開業資金は、可能であれば半年〜1年分の運転資金も含めて確保しておきたいところです。
地域とのつながりを持ち、使える集客チャネルを増やし、お金の管理を徹底することを1年目に実践できれば、2年目以降の飛躍に向けた土台ができます。
不動産業開業2年目|差別化と安定化

2年目は、他社との差別化を明確にして案件獲得を安定させる段階です。そのために必要な具体策を見てみましょう。
自社の強みを打ち出し差別化する
多くの不動産会社が、「物件情報が豊富」「親切丁寧」など似たようなアピールをしがちです。
しかし、同じような内容の宣伝をするだけでは競合に埋もれてしまい、他社と同じように見えかねません。
差別化には自社ならではの強みを明確に打ち出すことが大切です。
ターゲット顧客を絞る
「単身赴任者向け賃貸に特化」「◯◯大学生向けアパート専門」など、ターゲット層を限定するのも戦略の一つです。
扱う物件やエリアを限定
「駅徒歩圏内の物件のみ紹介」「△△町エリア限定で営業」など、網羅より専門性を重視する戦略です。エリアや物件タイプを絞ることで「その分野ならこの会社」というブランドにつながります。
情報発信を洗練させる
物件写真を高品質にして、VR内見動画も取り入れることで、「写真や動画が綺麗な不動産屋」として印象付けられます。スタッフブログやSNSで地域情報を発信するのもおすすめです。
不動産テックを活用
オンライン内見やZoom相談、電子契約など来店不要で完結できるサービスを強化し、「忙しい人でもスムーズに取引できる不動産会社」として差別化します。
リピーターと紹介客を増やす
不動産業は、リピーターや紹介による顧客が事業の安定を左右します。2年目以降は特に、過去のお客様との関係を深めましょう。
大切なのは「お客様との関係は契約成立で終わりではなく、そこから始まる」という考え方です。

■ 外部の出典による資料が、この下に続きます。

/-- LQ.POST (R379). -/
def execLqPost (sd sa sb : BitVec 6) (s : State) : Out :=
  let q (s : State) : BitVec 12 := (getS s sb).extractLsb' 0 12
  recordWord sa [sb] 64 128 true s
    (fun s => if 4096 ≤ (getS s sb).toNat then some (.trap .illegalOp .a 0 s) else if (getS s sa).toNat % 64 != 0 then none
      else
        let w := queueAt s (q s)
        if w.fn != ownFn s then some (queueTrap 1 (q s).toNat s)
        else if !w.en || !w.pm || w.err then some (queueTrap 2 (q s).toNat s)
        else none)
    fun bs _ s =>
      let w := queueAt s (q s)
      if (w.tail - w.head).toNat = w.slots then .done (setS sd 0 s)
      else
        match heldUp s true (w.entry w.tail) 128 with
        | [] =>
          let s := (putPhys (w.entry w.tail) bs none 0 s).1
          .done (setS sd 1 (updQueue (q s) (fun w => { w with tail := w.tail + 1 }) s))
        | sites => .stall (serveSites sites s)

/-! ## PNL.DEF (R319) -/

/-- A panel's shape from the second operand; none where a reserved field is not zero (R319). -/
def panelShape (x : Word) : Option (Nat × Nat × Nat) :=
  let es := (x.extractLsb' 48 2).toNat
  if x.extractLsb' 50 14 != 0 || x.extractLsb' 32 16 != 0 || es = 3 then none
  else some (2 ^ es, (x.extractLsb' 16 16).toNat + 1, (x.extractLsb' 0 16).toNat + 1)

/-- The physical address of a lower-half address, its page resident or not. -/
def placeOf (s : State) (l a : Nat) : Option Nat :=
  (extentAt s l a).bind fun e =>
    (pageOf s e.back ((a - e.base) / pageSize e.psz)).map fun p => p.pa + (a - e.base) % pageSize e.psz

/-- The physical addresses of the 2-KiB tiles of a storage, those that have one. -/
def tileAddrs (s : State) (l va tiles : Nat) : List Nat := (List.range tiles).filterMap fun k => placeOf s l (va + 2048 * k)

/-- The first byte of a storage of `n` bytes that is not in the extent of its first one (R319). -/
def storageFault (s : State) (l va n : Nat) : Option Word :=
  match extentAt s l va with
  | none => some (w64 va)
  | some e => if e.base + e.size < va + n then some (w64 (e.base + e.size)) else none

/-- The pages of a storage that are not resident. -/
def pagesOutside (s : State) (e : Extent) (va len : Nat) : List Site :=
  let first := (va - e.base) / pageSize e.psz
  let last := (va + len - 1 - e.base) / pageSize e.psz
  ((List.range (last + 1 - first)).map (· + first)).filterMap fun i =>
    match pageOf s e.back i with
    | some p => if p.res then none else some (.page e.back i)
    | none => none

/-- PIN set or cleared on the pages of a storage. -/
def pinPages (e : Extent) (va len : Nat) (pin : Bool) (s : State) : State :=
  let first := (va - e.base) / pageSize e.psz
  let last := (va + len - 1 - e.base) / pageSize e.psz
  let change (b : Backing) : Backing :=
    { b with pages := b.pages.mapIdx fun i p => if first ≤ i && i ≤ last then { p with pin := pin } else p }
  { s with backings := updateFirst (fun b => b.id == e.back) change s.backings }

/-- What the definition of a panel answers (R319). -/
inductive PanelDef where
  | trap (code : TrapCode) (eval : Word)
  | wait (s : State)
  | full (s : State)
  | made (num : Nat) (s : State)
  deriving DecidableEq, Repr

/-- The storage that R319 asks for, without a slot yet; none where a field is reserved. -/
def panelAsked (l : Nat) (v : Word) (shape : Option (Nat × Nat × Nat)) : Option Panel :=
  shape.map fun x => ⟨0, l, v.toNat, x.1, x.2.1, x.2.2, 0, []⟩

/-- The checks of R319 in their order; none where the panel can be defined. -/
def panelFault (s : State) (l : Nat) (v : Word) (p : Option Panel) : Option (TrapCode × Word) :=
  match p with
  | none => some (.illegalOp, 0)
  | some p =>
    if v.toNat % 2048 != 0 then some (.misalign, v)
    else if 0x40000000 < p.bytes || (tileAddrs s l v.toNat (p.bytes / 2048)).any (panelHolds s) then some (.illegalOp, 0)
    else (storageFault s l v.toNat p.bytes).map fun x => (.prot, x)

/-- The slot of a panel whose pages are resident and pinned: the lowest free one. -/
def placePanel (e : Extent) (p : Panel) (s : State) : PanelDef :=
  match leastFree 256 0 (s.panels.map (·.num)) with
  | some n =>
    if 256 ≤ n then .full s
    else .made n { s with panels := s.panels ++ [{ p with num := n, attr := e.attr, pas := tileAddrs s p.launch p.va (p.bytes / 2048) }] }
  | none => .full s

/-- R319 for a launch: the checks, residency and PIN, and the lowest free slot. -/
def definePanel (l : Nat) (v : Word) (shape : Option (Nat × Nat × Nat)) (s : State) : PanelDef :=
  let asked := panelAsked l v shape
  match panelFault s l v asked, asked, extentAt s l v.toNat with
  | some t, _, _ => .trap t.1 t.2
  | none, some p, some e =>
    match pagesOutside s e v.toNat p.bytes with
    | x :: rest => .wait (serveSites (x :: rest) s)
    | [] => placePanel e p (pinPages e v.toNat p.bytes true s)
  | none, _, _ => .trap .prot v

/-- ROW of a panel slot (R318). -/
def rowBase (n : Nat) : Word := w64 (panelWin + n * 0x100000000)

/-- PNL.DEF (R319). -/
def execPnlDef (sd : BitVec 6) (pk : BitVec 4) (sa : BitVec 6) (s : State) : Out :=
  aWord [sa, sa + 1] [] s fun s =>
    let v := getS s sa
    let shape := panelShape (getS s (sa + 1))
    match panelFault s s.core.launch v (panelAsked s.core.launch v shape) with
    | some t => .trap t.1 .a t.2 s
    | none =>
    if releaseWaits s then .stall s
    else
    match definePanel s.core.launch v shape s with
    | .trap c x => .trap c .a x s
    | .wait s => .stall s
    | .full s => .done (setP pk true (setS sd 0 s))
    | .made n s => .done (setP pk false (setS sd (rowBase n) s))

/-! ## Block-table names (R322 to R325) -/

/-- Names of the die (R322). -/
abbrev blockNameLimit : Nat := 262144

/-- A name operand, or ILLEGAL_OP (R322). -/
def blockName (x : Word) : Option (BitVec 44) := if x.extractLsb' 44 20 == 0 then some (x.extractLsb' 0 44) else none

/-- The slot of a name (R322). -/
def slotOfName (s : State) (fn : BitVec 6) (n : BitVec 44) : Option Nat :=
  (s.blockNames.find? fun e => e.fn == fn && e.name == n).map (·.slot)

/-- W(x) (R323). -/
def blockAddr (x : Nat) : Word := w64 (blockWin + x * 0x4000)

/-- A word on a block-table name. -/
def blockWord (rd : List (BitVec 6)) (sa : BitVec 6) (s : State) (f : BitVec 6 → BitVec 44 → State → AOut) : Out :=
  aWord (sa :: rd) [] s fun s =>
    match blockName (getS s sa) with
    | none => .trap .illegalOp .a 0 s
    | some n => f (ownFn s) n s

/-- KVB.MAP -/
def execKvbMap (sd : BitVec 6) (pk : BitVec 4) (alloc : Bool) (sa : BitVec 6) (s : State) : Out :=
  blockWord [] sa s fun fn n s =>
    match slotOfName s fn n with
    | some x => .done (setP pk false (setS sd (blockAddr x) s))
    | none =>
      if !alloc then .done (setP pk true (setS sd 1 s))
      else
        match if blockNameLimit ≤ s.blockNames.length then none else leastFree s.blocks.toNat 0 (s.blockSlots.map (·.num)) with
        | none => .done (setP pk true (setS sd 2 s))
        | some x =>
          .done (setP pk false (setS sd (blockAddr x)
            { s with blockSlots := s.blockSlots ++ [⟨x, 0, 1⟩], blockNames := s.blockNames ++ [⟨fn, n, x⟩] }))

/-- A slot's reference count changed. -/
def updBlock (x : Nat) (f : BlockSlot → BlockSlot) (s : State) : State :=
  { s with blockSlots := updateFirst (fun b => b.num == x) f s.blockSlots }

/-- KVB.SHARE -/
def execKvbShare (sd sa sb : BitVec 6) (s : State) : Out :=
  blockWord [sb] sa s fun fn n s =>
    match blockName (getS s sb) with
    | none => .trap .illegalOp .a 0 s
    | some n2 =>
      match slotOfName s fn n with
      | none => .done (setS sd 0 s)
      | some x =>
        if (slotOfName s fn n2).isSome then .done (setS sd 3 s)
        else if blockNameLimit ≤ s.blockNames.length then .done (setS sd 2 s)
        else
          .done (setS sd 1 (updBlock x (fun b => { b with count := b.count + 1 }) { s with blockNames := s.blockNames ++ [⟨fn, n2, x⟩] }))

/-- A name unmapped; its slot is freed with its last name (R323). -/
def unmapName (fn : BitVec 6) (n : BitVec 44) (s : State) : State :=
  match slotOfName s fn n with
  | none => s
  | some x =>
    let s := updBlock x (fun b => { b with count := b.count - 1 })
      { s with blockNames := removeFirst (fun e => e.fn == fn && e.name == n) s.blockNames }
    { s with blockSlots := s.blockSlots.filter fun b => b.num != x || b.count != 0 }

/-- KVB.FREE -/
def execKvbFree (sd sa : BitVec 6) (s : State) : Out :=
  blockWord [] sa s fun fn n s =>
    match slotOfName s fn n with
    | none => .done (setS sd 0 s)
    | some x => if openAt s (blockBase + x * 0x4000) 0x4000 then .stall s else .done (setS sd 1 (unmapName fn n s))

/-- KVB.INVAL -/
def execKvbInval (sd sa sb : BitVec 6) (s : State) : Out :=
  blockWord [sb] sa s fun fn n s =>
    match (slotOfName s fn n).bind fun x => (s.blockSlots.find? fun b => b.num == x) with
    | none => .done (setS sd 0 s)
    | some b =>
      if openAt s (blockBase + b.num * 0x4000) 0x4000 then .stall s
      else .done (setS sd b.bitmap (updBlock b.num (fun b => { b with bitmap := b.bitmap &&& ~~~getS s sb }) s))

/-! ## Network requests (R403 to R406, R411) -/

/-- An endpoint (R403). -/
def epAt (s : State) (k : BitVec 10) : Endpoint := (s.net.eps.find? fun e => e.num == k).getD ⟨k, false, 0, 0, 0, 0, [], []⟩

/-- An endpoint changed. -/
def updEp (k : BitVec 10) (f : Endpoint → Endpoint) (s : State) : State :=
  let eps := if s.net.eps.any (fun e => e.num == k) then updateFirst (fun e => e.num == k) f s.net.eps else s.net.eps ++ [f (epAt s k)]
  { s with net := { s.net with eps := eps } }

/-- A completion counter (R404). -/
def cntAt (s : State) (n : BitVec 12) : Word := ((s.net.cnts.find? fun c => c.1 == n).map (·.2)).getD 0

/-- A completion counter written. -/
def setCnt (n : BitVec 12) (x : Word) (s : State) : State :=
  { s with net := { s.net with cnts := (n, x) :: removeFirst (fun c => c.1 == n) s.net.cnts } }

/-- The fields of a counter (R404). -/
def cntFn (x : Word) : BitVec 6 := x.extractLsb' 58 6
def cntFail (x : Word) : BitVec 10 := x.extractLsb' 48 10
def cntOk (x : Word) : BitVec 48 := x.extractLsb' 0 48

/-- A work request (R405). -/
structure Wqe where
  op : Nat
  ord : Bool
  port : Nat
  ep : Nat
  dest : Nat
  laddr : Word
  len : Nat
  ccnt : BitVec 32
  raddr : Word
  rkey : BitVec 32
  tcnt : BitVec 32
  tag : Word
  ign : Word
  deriving DecidableEq, Repr

/-- The fields of the 64 bytes. -/
def wqeOf (raw : BitVec 512) : Wqe :=
  let f (off n : Nat) : Nat := (raw.extractLsb' (8 * off) (8 * n)).toNat
  { op := f 0 1, ord := raw.getLsbD 8, port := f 1 1 / 2 % 4, ep := f 2 2, dest := f 4 4, laddr := w64 (f 8 8), len := f 16 4,
    ccnt := BitVec.ofNat 32 (f 20 4), raddr := w64 (f 24 8), rkey := BitVec.ofNat 32 (f 32 4), tcnt := BitVec.ofNat 32 (f 36 4),
    tag := w64 (f 40 8), ign := w64 (f 48 8) }

/-- The counter that a CCNT or TCNT field names, if enabled (R405). -/
def cntNamed (x : BitVec 32) : Option (BitVec 12) := if x.getLsbD 31 then some (x.extractLsb' 0 12) else none

/-- Whether a request holds a reserved value or a nonzero zero-field (R405). -/
def wqeBad (raw : BitVec 512) : Bool :=
  let w := wqeOf raw
  let sends := w.op == 1 || w.op == 2
  w.op == 0 || 5 < w.op || (raw.extractLsb' 11 5) != 0 || w.port == 3 || 1023 < w.ep || 2 ^ 30 < w.len ||
    (if sends then 4095 < w.dest else w.dest != 0) || w.ccnt.extractLsb' 12 19 != 0 || w.tcnt.extractLsb' 12 19 != 0 ||
      (w.op != 2 && (w.raddr != 0 || w.tcnt != 0)) || (w.op != 3 && w.ign != 0) || raw.extractLsb' 448 64 != 0

/-- Whether a named counter belongs to another function. -/
def cntForeign (s : State) (fn : BitVec 6) (x : BitVec 32) : Bool :=
  match cntNamed x with
  | some n => cntFn (cntAt s n) != fn
  | none => false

一人ひとりを一生涯の顧客と捉え、関係性を築きましょう。
成約後の定期フォロー
賃貸契約なら入居から1ヶ月後、購入契約なら引き渡し後に「困りごとはありませんか?」と連絡してみましょう。
契約1周年時のお礼
取引から1年の節目に感謝のメッセージカードや記念品などを送ると、地域での新たなご縁につながります。
紹介制度の活用
賃貸仲介の場合、友人知人を紹介しやすいよう、紹介特典を設けるのも良いでしょう。大学生のアパートなどで有効です。
広告・販促の効率を見直す
2年目以降は、広告や販促の費用対効果を意識しましょう。
毎月媒体ごとの問い合わせ件数を計測し、広告費1円あたりの反響数や成約数を算出します。
「昨年と同じ媒体に同じ内容でなんとなく広告を出す」という、惰性で広告・販促をしないよう注意しましょう。
コストに見合わない媒体への出稿は、思い切って減らしてみるのもひとつの方法です。
継続的に検証・改善・実践を繰り返し、費用対効果の高い集客に磨きをかけていきましょう。
不動産業開業3年目|仕組み化

次に、不動産業開業3年目に取り組みたい、業務効率化とブランド構築のポイントを解説します。
業務フローを見直し効率化する
3年目は、業務内容の棚卸しをして、効率化できるところはないか見直しましょう。
このタイミングでの仕組みづくりは、将来的なリターンにつながります。
業務棚卸しのポイント
現在の業務をすべて書き出し、各業務の手順をマニュアル化します。その上で、自分以外でもできる業務は積極的に他の人に任せましょう。
業務の整理
物件写真の撮影やチラシ配布、契約書類の準備、経理の一部などは、アルバイトや外部への委託も可能です。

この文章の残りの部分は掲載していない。